“O Meu Pé de Laranja Lima” (Booksmile, 2015) não será, certamente, um título desconhecido do público, tendo sido já adaptado ao cinema e à televisão e marcado gerações de jovens leitores e espectadores de ambos os lados do Atlântico. O romance juvenil autobiográfico do aclamado autor brasileiro José Mauro de Vasconcelos é uma obra a descobrir ou a redescobrir, uma leitura gratificante e comovente tanto para crianças como para adultos.
Na verdade, “O Meu Pé de Laranja Lima” é uma história sobre a entrada na vida adulta, a perda da inocência e fim da infância. Porém, em vez de nos depararmos com um adolescente, a personagem que faz esta transição tem apenas cinco anos. Zezé é uma criança precoce e extremamente sensível – e todos sabem que a sensibilidade é frequentemente madrasta –, que se vê obrigada a amadurecer antes de tempo pela pobreza e pela violência física e psicológica que esta tantas vezes implica.
O livro tanto nos faz sorrir como nos arranca uma lágrima, entre as travessuras deliciosas do protagonista e a realidade opressiva de uma família numerosa e pobre, do desemprego, da frustração e desespero dos adultos, da mão pesada de miúdos e graúdos. Os momentos de ternura, inocência e afecto são contrabalançados pela frieza da realidade social em que Zezé existe, por tudo o que não lhe permite ser apenas uma criança de cinco anos, sem preocupações além da brincadeira e da escola. Os problemas de Zezé são os problemas dos adultos e, apesar de tudo, a sua imaginação vai sobrevivendo, a capacidade de se deslumbrar e de falar com as árvores, de ser amigo de morcegos e de se perder no imaginário cinematográfico dos westerns persistem.
É, de facto, uma obra maior da literatura juvenil, uma pérola agridoce como a própria infância, mas com uma dureza que resulta numa aprendizagem para o jovem leitor, que lhe incute empatia e consciência social ao mesmo tempo que o faz avançar para um nível de leitura mais maduro. O percurso de Zezé é, como já foi dito, o caminho para a entrada na vida adulta. Ao mesmo tempo que descobre afectos e amizades, toma consciência da brutalidade da vida demasiado cedo, atinge uma maturidade que não devia ter aos cinco anos e acaba por perder a inocência e compreender as engrenagens frias do mundo.
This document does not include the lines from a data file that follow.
/-- The fields of the instruction word; none for an event. -/
def Instr.payload : Instr → Option Payload
  | .nop h x | .iadd h x | .isub h x | .imul h x | .imulh h x | .imad h x | .imin h x | .imax h x
  | .iabsd h x | .bitf h x | .shl h x | .shr h x | .bfx h x | .bfi h x | .popc h x | .clz h x | .brev h x
  | .icmp h x | .sel h x | .mov h x | .iadd64 h x | .lea h x | .idiv h x | .irem h x | .idot4 h x
  | .pbitf h x | .pmovPack h x | .pmovUnpk h x | .kecf h x | .fadd h x | .fmul h x | .ffma h x | .fmin h x
  | .fmax h x | .fcmp h x | .frcp h x | .frsq h x | .fsqrt h x | .fex2 h x | .flg2 h x | .fsin h x
  | .fcos h x | .fclass h x | .hadd2 h x | .hmul2 h x | .hfma2 h x | .hmin2 h x | .hmax2 h x | .hcmp2 h x
  | .cvtif h x | .cvtfi h x | .cvtff h x | .cvtn h x | .cvtw h x | .cvtra h x | .cvtar h x | .packH h x
  | .packBi h x | .packN h x | .unpkH h x | .unpkB h x | .unpkN h x | .getfmt h x | .bscale h x
  | .efclr h x | .qswz h x | .qred h x | .shfl h x | .voteAll h x | .voteAny h x | .voteUni h x
  | .voteBal h x | .scan h x | .sred h x | .match32 h x | .match64 h x | .elect h x | .electNh h x
  | .fence h x | .waitv h x | .pbari h x | .pbara h x | .pbarw h x | .yield h x | .stampCis h x
  | .stampCie h x | .brx h x | .ret h x | .exit h x | .exitH h x | .bar h x | .bara h x | .barw h x
  | .bclose h x | .bwait h x | .enq h x | .pub h x | .deq h x | .spawn h x | .take h x | .steal h x
  | .launch h x | .mstart h x | .mstat h x | .mres h x | .mresSkip h x | .ralloc h x | .rload h x
  | .rpin h x | .runpin h x | .rrevk h x | .rqry h x | .rqryQ h x | .movs h x | .rft h x | .rftSkip h x
  | .xrd h x | .xwr h x | .tlbiAll h x | .tlbiCtx h x | .tlbiPage h x | .stopatHalt h x | .stopatRun h x
  | .stopatPre h x | .saveg h x | .restg h x | .mcld h x => some (.a h x)
  | .movi h x | .moviZ h x | .moviLong h x | .movi64 h x | .setfmtR h x | .setfmt h x | .setfmtLong h x
  | .setfmtSeed h x | .trap h x | .bkpt h x | .bbc h x | .mtsrHorizon h x | .mtsrSl h x | .mtsrGate h x
  | .mtsrStallchk h x | .mtsrStarve h x | .mtsrWqbase h x | .mtsrPdl h x | .mtsrGlnPeriod h x
  | .mtsrGlnCtxm h x | .mtsrGlnRing h x | .mtsrGlnStart h x | .mtsrGlnStop h x | .mtsrGlnTstc h x
  | .mtsrBbcb h x | .mtsrBbcn h x => some (.i h x)
  | .ld h x | .st h x | .ldu h x | .stu h x | .ldc h x | .pref h x | .cctlWb h x | .cctlInv h x
  | .cctlDemote h x | .cctlRenud h x => some (.m h x)
  | .atom h x | .acas h x | .red h x | .atomu h x => some (.t h x)
  | .bra h x | .join h x | .joint h x | .call h x => some (.b h x)
  | .rast h x | .trav h x | .filt h x | .blnd h x | .dist h x | .topk h x => some (.s h x)
  | .seqx _ h x => some (.s h x)
  | .mma x | .mmag x | .maccZero x | .maccLd x | .mout x | .msig x | .mwait x | .mloopBegin x
  | .mloopNext x | .mend x | .mtile x | .mtileRing x => some (.x x)
  | .jointTimeout .. | .yieldEnd .. | .memoryAccessComplete .. | .waitvReevaluate .. | .waitvTimeout ..
  | .moutComplete .. | .residencyLoadEnd .. | .bandGate .. | .seqTake .. | .seqStep .. | .engineCopy ..
  | .engineGather .. | .engineCollective .. | .engineStorage .. | .engineCommandEnd .. | .nvmeCompletion ..
  | .nvmeTimeout .. | .memberAbsentTimeout .. | .queueStuck .. | .stealTimeout .. | .faultReplyRetry ..
  | .faultReplyFailUnresolved .. | .faultReplyFailProtection .. | .failedLanesPark .. | .fqHead ..
  | .winnowTick .. | .credibilityRecount .. | .reclaimWritebackDone .. | .rdDropRequest .. | .rdDropAck ..
  | .rdAckTimeout .. | .hostAccess .. | .doorbell .. | .fabricRequest .. | .fabricTimeout ..
  | .stackNotReadyTimeout .. | .sqStateWrite .. | .launchPacket .. | .phasePacket .. | .signalPacket ..
  | .waitPacket .. | .waitPacketReevaluate .. | .waitPacketTimeout .. | .copyPacket .. | .indirectPacket ..
  | .markerPacket .. | .coherenceClean .. | .dispatchPlace .. | .swapRestoreEntry .. | .groupEnd ..
  | .saveQuiesced .. | .saveWritten .. | .restoreDone .. | .dspreq .. | .preemptRequest ..
  | .preemptRelease .. | .forcedReset .. | .preemptComplete .. | .preemptDeadline .. | .cutEffect ..
  | .handlerBatchClose .. | .handlerSheafStart .. | .handlerRoomTimeout .. | .gleanerSample ..
  | .powerInterval .. | .powerCap .. | .thermalLimit .. | .thermalRecovery .. | .thermalShutdown ..
  | .moduleReset .. | .powerLoss .. | .readySet .. | .rcvLen .. | .errClear .. | .wqRegister ..
  | .wqUnregister .. | .tlbInv .. | .rqset .. | .watchArm .. | .measExt .. | .doeRequest .. | .doeRsplen ..
  | .trng .. | .signGo .. | .signDone .. | .idxResv .. | .idxCommitDone .. | .getVersion ..
  | .getCapabilities .. | .negotiateAlgorithms .. | .getDigests .. | .getCertificate .. | .challenge ..
  | .getMeasurements .. | .spdmUnknownRequest .. | .registerWrite .. | .stallCountExpiry ..
  | .variableLatencyResult .. | .mmaComplete .. | .maccComplete .. | .readyClear .. => none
A escrita nunca perde o tom de encanto, a beleza nunca se esvai, mas fica um peso no coração, o peso que faz de nós adultos, quando a leveza, a despreocupação e a magia da infância são substituídas por uma noção mais acutilante da realidade, da dor e da perda. O fim da infância será sempre traumático, podemos argumentar, mas se é para ler um retrato desta perda maior por que todos passamos, que seja pelos olhos e pela pena de José Mauro de Vasconcelos, que o traça com uma sensibilidade e mestria maiores.
Trata-se de um clássico para crianças e para adultos, um livro a descobrir com encanto ou a reler com nostalgia. Uma história para redescobrir a criança que ainda temos escondida num canto do nosso coração, a jogar à macaca e a roubar maçãs do quintal da vizinha, um livro para o público mais jovem se identificar e compreender as diferentes infâncias que diferentes crianças podem ter. José Mauro de Vasconcelos acertou na mouche, e a nós cabe o prazer imenso de o ler e de o dar a conhecer aos mais pequenos.
2 Commentários
Li alguns livros de José mauro de vasconcellos. ficava extasiada com tanta ternura.
Os livros dele são pequeninos, mas as histórias são enormes, grandes de mais para caber no nosso coração!